I have this little device in my bag of tricks. It’s called a Square, both because that’s its shape and because Square is the name of the company that manufactures The Square.
Oddly, although there’s no web site to be found at square.com, Square the company is at squareup.com.
The Square lets me accept credit cards. In and of itself that isn’t such a big deal; the days when you needed a special merchant account to take credit cards are long passed, with anyone being able get get paid via credit card just by directing people who owe you money to PayPal. What’s great about the Square, though, is that it plugs into the headphone jack on your SmartPhone (Android or iPhone), and with the help of a simple app lets you scan a credit card, anywhere.
The scanning part matters. You capture money from your payees immediately, there’s little to no chance of error, reduced chance of fraud, and best of all you pay a lower fee when someone pays you via a card reader than if you submit credit card information manually (see above information about credit card fraud and data entry errors).

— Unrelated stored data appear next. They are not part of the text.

/-- R341, R356, R371 to R375: CMB folds its arrivals' elements, in ascending source order, into a slot; GATH lays them side by side and
keeps the bytes between (a slot whose lane fails its residue check keeps its bytes, marked); FWD sends a slot to the ports, FWD.mem and FWD.rank issue writes; SPILL and FILL move slots out and in; CHK
checks one. Which of several choices a step takes is log 99.
R255, R375 to R377, R381: BOUPD posts to its window's, or its members', barrier objects (in an order of log 33) and PROGW records the chunk at its members,
once the context's writes are performed; one piece of them, whichever, is performed whole; a posted update adds to COUNT and keeps
the first status. -/
def Obligations.LuanilData : Prop :=
  (
    let taken := fun (s : State) (x : Ctx) (w : LWord) =>
      (maskBits w.mask).filterMap fun j => (heldArr s x (x.key w) j).map fun a => (j, a.ty, arrBytes s x a)
    let ready := fun (s : State) (x : Ctx) (w : LWord) => Acts s x ∧ allHeld s x (x.key w) (maskBits w.mask) = true ∧ SlotReady s x w.slot.toNat ∧
      ∀ j ∈ maskBits w.mask, ∀ a, heldArr s x (x.key w) j = some a → arrBad s x a = false
    (∀ w s x, ready s x w →
      let f := combStep (x.func s (bitsOf w.flags 2 2))
      let xs := (taken s x w).map fun e => elemsOf e.2.1 e.2.2 x.e
      let made := fun (r : List Word) => ∃ z, CtxGoes s x (x.pc + 1) (setSlot w.slot.toNat z { x with laneBad := false }) (exec (.cmb w) s) ∧
        z.sum = sumOf z.valid ∧ z.residue = x.laneBad ∧ (x.laneBad = false → z.ty = 0 ∧ z.valid = wordBytes r) ∧
        (x.laneBad = true → z.data = ((slotOf s x w.slot.toNat).map (·.data)).getD [])
      (w.flags.getLsbD 4 = true → ∀ y ys, xs = y :: ys → made (ys.foldl (List.zipWith f) y)) ∧
      (w.flags.getLsbD 4 = false → ∀ y, slotOf s x w.slot.toNat = some y → made (xs.foldl (List.zipWith f) (elemsOf y.ty y.data x.e)))) ∧
    (∀ w s x ty, ready s x w → (∀ e ∈ taken s x w, e.2.1 = ty) → maskBits w.mask ≠ [] →
      let wide := ty = 0 ∨ w.flags.getLsbD 4 = true
      let wo := if wide then 4 else 2
      let top := ((maskBits w.mask).getLastD 0 + 1) * x.e * wo
      top ≤ 2 ^ 19 →
      ∃ u y z, exec (.gath w) s = .next u ∧ u.mem = s.mem ∧ findCtx u x.unit x.c = some y ∧ y.pc = (x.pc + 1) % 4096 ∧ lookSlot y.slots w.slot.toNat = some z ∧
        z.ty = (if wide then 0 else 1) ∧ z.len = top ∧ z.sum = sumOf z.valid ∧ z.residue = false ∧
        (∀ e ∈ taken s x w, ∀ i < x.e * wo,
          z.data.getD (e.1 * x.e * wo + i) 0 = (if wide then wordBytes (elemsOf ty e.2.2 x.e) else e.2.2).getD i 0) ∧
        ∀ y0 i, slotOf s x w.slot.toNat = some y0 → i < y0.data.length → (∀ e ∈ taken s x w, i < e.1 * x.e * wo ∨ e.1 * x.e * wo + x.e * wo ≤ i) →
          z.data.getD i 0 = y0.data.getD i 0) ∧
    (∀ w s x y, Acts s x → SlotReady s x w.slot.toNat → slotOf s x w.slot.toNat = some y → y.good → fwdWaits s x w = false →
      (bitsOf w.mask 16 16 = 0 ∨ (mget x.cs 14).toNat < ((x.grp? s).map (·.p)).getD 0) →
      let ports := (maskBits w.mask).filter fun p => p < 16 && portUp s p
      CtxGoes (send (if bitsOf w.mask 16 16 = 0 then s else { s with ueWaits := s.ueWaits ++ [(x.owner, 0)] }) (ports.map fun p => .arrive (keyOwner s x (x.key w)) (unitNo p) (x.key w) x.ck x.unit (fwdData w y).1 (fwdData w y).2)) x (x.pc + 1)
        (mapped x w.slot.toNat y) (exec (.fwd w) s)) ∧
    (∀ w s x y ps, Acts s x → x.pathBad = false → (∀ i ∈ maskBits w.mask, 32 * x.key w + i < x.members s) → SlotReady s x w.slot.toNat → slotOf s x w.slot.toNat = some y → y.good →
      planWrites s x.tenant ((maskBits w.mask).map fun i => (x.base w + (32 * x.key w + i) * x.b3.toNat + x.ck * x.ce * tyBytes (fwdData w y).1, (fwdData w y).2)) = .ok ps →
      CtxGoes (ps.foldl (fun s e => zeroFill s e.1.owner e.1.pte e.1.base e.1.size) s) x (x.pc + 1)
        { mapped x w.slot.toNat y with writes := x.writes ++ ps.flatMap writePieces16 } (exec (.fwdMem w) s)) ∧
    (∀ w s x y ps, Acts s x → x.pathBad = false → SlotReady s x w.slot.toNat → slotOf s x w.slot.toNat = some y → y.good →
      let ms := (maskBits w.mask).filterMap fun j => x.member? s j
      let d := fwdData w y
      let wo := tyBytes d.1
      ms.length = (maskBits w.mask).length →
      planWrites s x.tenant (ms.flatMap fun e =>
        (joinRuns wo (((e.2.2.blk.dests e.2.1.m e.2.2.rank x.ck).take (d.2.length / wo)).mapIdx fun i t => (t.1, (d.2.drop (i * wo)).take wo))).map
          fun r => (e.2.2.blk.dst.toNat + r.1, r.2)) = .ok ps →
      CtxGoes (ps.foldl (fun s e => zeroFill s e.1.owner e.1.pte e.1.base e.1.size) s) x (x.pc + 1)
        { mapped x w.slot.toNat y with writes := x.writes ++ ps.flatMap writePieces16 } (exec (.fwdRank w) s)) ∧
    (∀ w s x y, Acts s x → SlotReady s x w.slot.toNat → slotOf s x w.slot.toNat = some y → y.good →
      CtxGoes s x (x.pc + 1) (mapped x w.slot.toNat y) (exec (.chk w) s) ∧
      let v := w.slot.toNat
      CtxGoes (devWrite s .abuf 0 (imageAt s x v) y.data) x (x.pc + 1)
        { x with slots := x.slots.filter (fun e => e.1 != v), saved := (v, { y with data := [] }) :: x.saved.filter fun e => e.1 != v } (exec (.spill w) s)) ∧
    (∀ w s x y, Acts s x → SlotReady s x w.slot.toNat → lookSlot x.saved w.slot.toNat = some y →
      ∃ b, CtxGoes s x (x.pc + 1) (setSlot w.slot.toNat { readImage s x w.slot.toNat y with src := b } x) (exec (.fillSave w) s)) ∧
    let filled := fun (s : State) (x : Ctx) (w : LWord) (ps : List DLoc) =>
      let old := ((slotOf s x w.slot.toNat).map (·.data)).getD []
      if w.flags.getLsbD 3 then overSlot x.ti (devRead s ps) old else overSlot 0 (wordBytes (elemsOf x.ti (devRead s ps) x.e)) old
    (∀ w s x ps, Acts s x → x.pathBad = false → SlotReady s x w.slot.toNat →
      devCoherent s (rootDie s) x.tenant .load ((x.base w + x.ck * x.ce * tyBytes x.ti) % 2 ^ 64) (x.e * tyBytes x.ti) = .ok ps →
      ∃ b, CtxGoes s x (x.pc + 1) (setSlot w.slot.toNat { filled s x w ps with src := b } x) (exec (.fillMem w) s)) ∧
    ∀ w s x ps i g m, Acts s x → x.pathBad = false → SlotReady s x w.slot.toNat → x.member? s ((maskBits w.mask).headD 0) = some (i, g, m) → (m.blk.gated = true → x.ck < m.ready) →
      devCoherent s (rootDie s) m.tenant .load ((m.blk.src.toNat + x.ck * m.blk.ch.toNat) % 2 ^ 64) (x.e * tyBytes x.ti) = .ok ps →
      ∃ b, CtxGoes s x (x.pc + 1) (setSlot w.slot.toNat { filled s x w ps with src := b } x) (exec (.fillSrc w) s)) ∧
  (
    (∀ w s x y s', Acts s x → x.writes = [] → w.flags.getLsbD 5 = false → x.win? s = some y →
      winUpdate s { y with bo := x.b1 } (portNo x.unit) w.key.toNat (bitsOf w.flags 2 3) = some (s', true) → CtxGoes s' x (x.pc + 1) x (exec (.boupd w) s)) ∧
    (∀ w s x, Acts s x → x.writes = [] → w.flags.getLsbD 5 = false → x.win? s = none → (devBo s (rootDie s) x.tenant x.b1.toNat).isSome = true →
      CtxGoes (postBo s .abuf (rootDie s) x.tenant x.b1.toNat w.key.toNat (bitsOf w.flags 2 3) (x.flags s) (BitVec.ofNat 32 (portNo x.unit)))
        x (x.pc + 1) x (exec (.boupd w) s)) ∧
    (∀ w s x, Acts s x → x.writes = [] → w.flags.getLsbD 5 = true →
      let ms := (maskBits w.mask).filterMap fun j => x.member? s j
      ms.length = (maskBits w.mask).length → (∀ e ∈ ms, (devBo s (rootDie s) e.2.2.tenant e.2.2.blk.bo.toNat).isSome = true) →
      CtxGoes (ms.foldl (fun s e => postBo s .abuf (rootDie s) e.2.2.tenant e.2.2.blk.bo.toNat w.key.toNat (bitsOf w.flags 2 3)
          ((if e.1.spilled then 1 else 0) + (if e.1.suspended then 2 else 0)) (BitVec.ofNat 32 (portNo x.unit))) s)
        x (x.pc + 1) x (exec (.boupd w) s)) ∧
    (∀ w s x, Acts s x → x.writes = [] →
      let ms := (maskBits w.mask).filterMap fun j => x.member? s j
      ms.length = (maskBits w.mask).length →
      (∀ e ∈ ms, ∃ ps, devCoherent s (rootDie s) e.2.2.tenant .store e.2.2.blk.pv.toNat 64 = .ok ps) →
      CtxGoes (ms.foldl (fun s e => progress s e.1.group e.1.k e.2.2.rank x.ck) s) x (x.pc + 1) x (exec (.progw w) s)) ∧
    (∀ w s x, Acts s x → x.writes ≠ [] → exec (.progw w) s = .next s ∧ exec (.boupd w) s = .next s) ∧
    (∀ s unit c x, findCtx s unit c = some x → x.writes ≠ [] → (∀ l ∈ s.lineOwner, l.1 % 256 = 0 ∧ l.2.1 % 256 = 0) →
      ∃ i e u, i = Config.freePick s.freeNo x.writes.length % x.writes.length ∧ x.writes[i]? = some e ∧
        exec (.fwdWritePerformed unit c) s = .next u ∧ findCtx u unit c = some { x with writes := x.writes.eraseIdx i } ∧
        ∀ b, memByte u e.2.1 b = if e.1 ≤ b ∧ b < e.1 + e.2.2.length then e.2.2.getD (b - e.1) 0 else memByte s e.2.1 b) ∧
    (∀ s g k rank c i m, findInst s g k = some i → (i.members.find? fun m => m.rank == rank) = some m →
      (c ∈ m.done → progress s g k rank c = s) ∧
      (c ∉ m.done →
        ∃ j n, findInst (progress s g k rank c) g k = some j ∧ (j.members.find? fun m => m.rank == rank) = some n ∧ n.done = m.done ++ [c] ∧
          n.state = if m.blk.chunks ≤ m.done.length + 1 then 4 else 2)) ∧
    ∀ s h owner pa inc status flags up, (∀ l ∈ s.lineOwner, l.1 % 256 = 0 ∧ l.2.1 % 256 = 0) →
      let old := memBytes s owner pa 64
      let new := memBytes (boUpdate s h owner pa inc status flags up) owner pa 64
      ofBytesNat (new.take 8) = (ofBytesNat (old.take 8) + inc) % 2 ^ 64 ∧ (new.drop 8).take 4 = (old.drop 8).take 4 ∧
      ofBytesNat ((new.drop 12).take 4) = (if ofBytesNat ((old.drop 12).take 4) = 0 then status % 2 ^ 32 else ofBytesNat ((old.drop 12).take 4)) ∧
      ∀ b, (b < pa ∨ pa + 64 ≤ b) → memByte (boUpdate s h owner pa inc status flags up) owner b = memByte s owner b)

/-- R386, R389 to R391: a trap of a spindle that may take one now enters the team handler; with THND 0 or TLV 1, or of cause 0x0F,
it goes to the firmware queue and the spindle stops; memory and everything outside the spindle stay, but for the error
log, where a trap of cause 0x0D is recorded (log 84).
R409, R410: TRAP enters the team handler with its immediate in INFO and EPC at the next instruction; BKPT enters it too where no
debugger is attached, and else halts the spindle with its record in TREC; HALT halts the spindle behind it for a debugger and else stops it for firmware; ERET leaves the handler: it
restores the nesting counters, clears TLV and goes on at EPC, to execute that instruction again and then go on behind its window
(R58). HALT and BKPT under a debugger are log 60. -/
def Obligations.TrapsAndReturns : Prop :=
  (
    ∀ s (sp : SpRef) t p f r, findTeam s sp.team = some t → findSp s sp = some p → p.frag? f.id = some f → canDeliver p f.id = true →
      (t.thnd ≠ 0 → p.tlv = false → r.cause ≠ 0x0F → (r.cause = 0x0B → debugOn s t = false ∧ r.reason ≠ 2) →
        (raiseTrap s sp f.id r).errCount = s.errCount + (if r.cause = 0x0D then 1 else 0) ∧
          KeepsOthers (logTrap s r) (raiseTrap s sp f.id r) sp ∧ ∃ q, findSp (raiseTrap s sp f.id r) sp = some q ∧ InHandler t.thnd p q f.id r) ∧
      (t.thnd = 0 ∨ p.tlv = true ∨ r.cause = 0x0F → (r.cause = 0x0B → debugOn s t = false) →
        let u := raiseTrap s sp f.id r
        u.mem = s.mem ∧ ∃ q r', findSp u sp = some q ∧ q.st = .fwStopped r' ∧ q.v = p.v ∧ q.s = p.s ∧ q.epc = p.epc ∧ (q.frag? f.id).map (·.st) = some .trapped ∧
          r' = { r with info0 := r.info0 ||| BitVec.ofNat 8 (16 + if p.tlv then 32 else 0) } ∧
          ∀ d, findDie s t.die = some d → (findDie u t.die).map (·.trapQ) = some (d.trapQ ++ [(some sp, r')]))) ∧
  (
    (∀ w s x, Issues (.trapI w) sysCls s x → x.tp ≠ 0 → x.t.thnd ≠ 0 → x.p.tlv = false →
      ∃ u q r, exec (.trapI w) s = .next u ∧ KeepsOthers s u x.r.sp ∧ findSp u x.r.sp = some q ∧ InHandler x.t.thnd x.p q x.r.frag r ∧
        r.cause = 0x0C ∧ r.pc = x.f.pc ∧ r.tmask = x.tp ∧ r.fmask = x.f.mask ∧ r.word = x.word ∧ r.info = BitVec.ofNat 64 (bitsOf w.mod 0 16)) ∧
    (∀ w s x, Issues (.bkpt w) sysCls s x → x.tp ≠ 0 →
      (x.t.thnd ≠ 0 → x.p.tlv = false → debugOn s x.t = false →
        ∃ u q r, exec (.bkpt w) s = .next u ∧ KeepsOthers s u x.r.sp ∧ findSp u x.r.sp = some q ∧ InHandler x.t.thnd x.p q x.r.frag r ∧
          r.cause = 0x0B ∧ r.reason = 1 ∧ r.pc = x.f.pc ∧ r.info = BitVec.ofNat 64 (bitsOf w.mod 0 16)) ∧
      (debugOn s x.t = true → ∃ u q, exec (.bkpt w) s = .next u ∧ KeepsOthers s u x.r.sp ∧ findSp u x.r.sp = some q ∧ q.halted = true ∧
        q.tlv = x.p.tlv ∧ q.v = x.p.v ∧ q.s = x.p.s ∧ mget q.trec 0 = 0x0B ∧ mget q.trec 1 = 1)) ∧
    (∀ w s x, Issues (.halt w) sysCls s x → x.tp ≠ 0 →
      (debugOn s x.t = true → EndsWith x x.nextPc (fun q => q = { x.p with halted := true }) (exec (.halt w) s)) ∧
      (debugOn s x.t = false → ∃ u q r, exec (.halt w) s = .next u ∧ u.mem = s.mem ∧ findSp u x.r.sp = some q ∧ q.st = .fwStopped r ∧
        r.cause = 0x0B ∧ r.reason = 2 ∧ r.pc = x.f.pc)) ∧
    ∀ w s x, Issues (.eret w) sysCls s x → x.tp ≠ 0 →
      (x.p.tlv = false → exec (.eret w) s = x.trapT 0x05 9) ∧
      (x.p.tlv = true → x.p.traps = [] → ∃ u q g, exec (.eret w) s = .next u ∧ KeepsOthers s u x.r.sp ∧ findSp u x.r.sp = some q ∧ q.tlv = false ∧
        q.v = x.p.v ∧ q.s = x.p.s ∧ q.p = x.p.p ∧ q.mode = x.p.mode ∧ q.epc = x.p.epc ∧ q.trec = x.p.trec ∧ q.sav = x.p.sav ∧
        q.frag? x.r.frag = some g ∧ g.pc = x.p.epc ∧ g.st = .ready ∧
        g.replay = (if x.p.epcW = 0 then none else some (x.p.epc + BitVec.ofNat 64 (12 * (x.p.epcW + 1)))) ∧
        ∀ t, t < 8 → mget q.nest t = if (liveIn x.p x.f).getLsbD t then x.p.enest.extractLsb' (6 * t) 6 else mget x.p.nest t))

While you may not have heard of it, Square isn’t new; it’s been around for a couple of years, and there’s at least one competitor; Intuit has a service called GoPayment, and as with Square almost anyone qualifies to use the Intuit device. Like Square, GoPayment runs via an app on your SmartPhone, and as with Square Intuit will send you a free GoPayment device. Neither Intuit nor Square charges a monthly fee.
Why am I telling you about a little device like Square now? Because Square the company has just made using Square the device a whopping fifteen cents cheaper.
And fifteen cents turns out to be a major business change.
You know how lots of businesses have a minimum allowable charge to use a credit card (technically, this isn’t allowed by their merchant agreements, by the way)? The reason for that minimum is that besides paying a percentage of the sale amount every time you take a credit card you also pay a transaction fee. Paying 2% to 3% on a $3 sale isn’t the problem. Paying an extra fifteen to forty cents on that $3 sale, though, will destroy your profit margins. Or even cause you to lose money.
Square has eliminated their fifteen cent transaction fee.
The fee, while a nuisance, doesn’t mean very much on an item selling for hundreds or thousands of dollars. But by making the transaction fee go away Square makes it practical to use their device, anywhere, anytime, for anything. This is called a micro-transaction, and it’s the holy grail of credit cards and electronic funds transfer.
More to the point, Square has given your business a reason to start using them to process credit cards. Your bank, PayPal, and as far as I know everybody else who makes credit card acceptance possible for your business is charging a transaction fee. Square isn’t. Whooooosh! That’s the sound of a whole bunch of new customers for Square.
Business change often happens in small ways. Eliminating a fifteen cent charge may seem small, but Square’s latest business change is HUGE.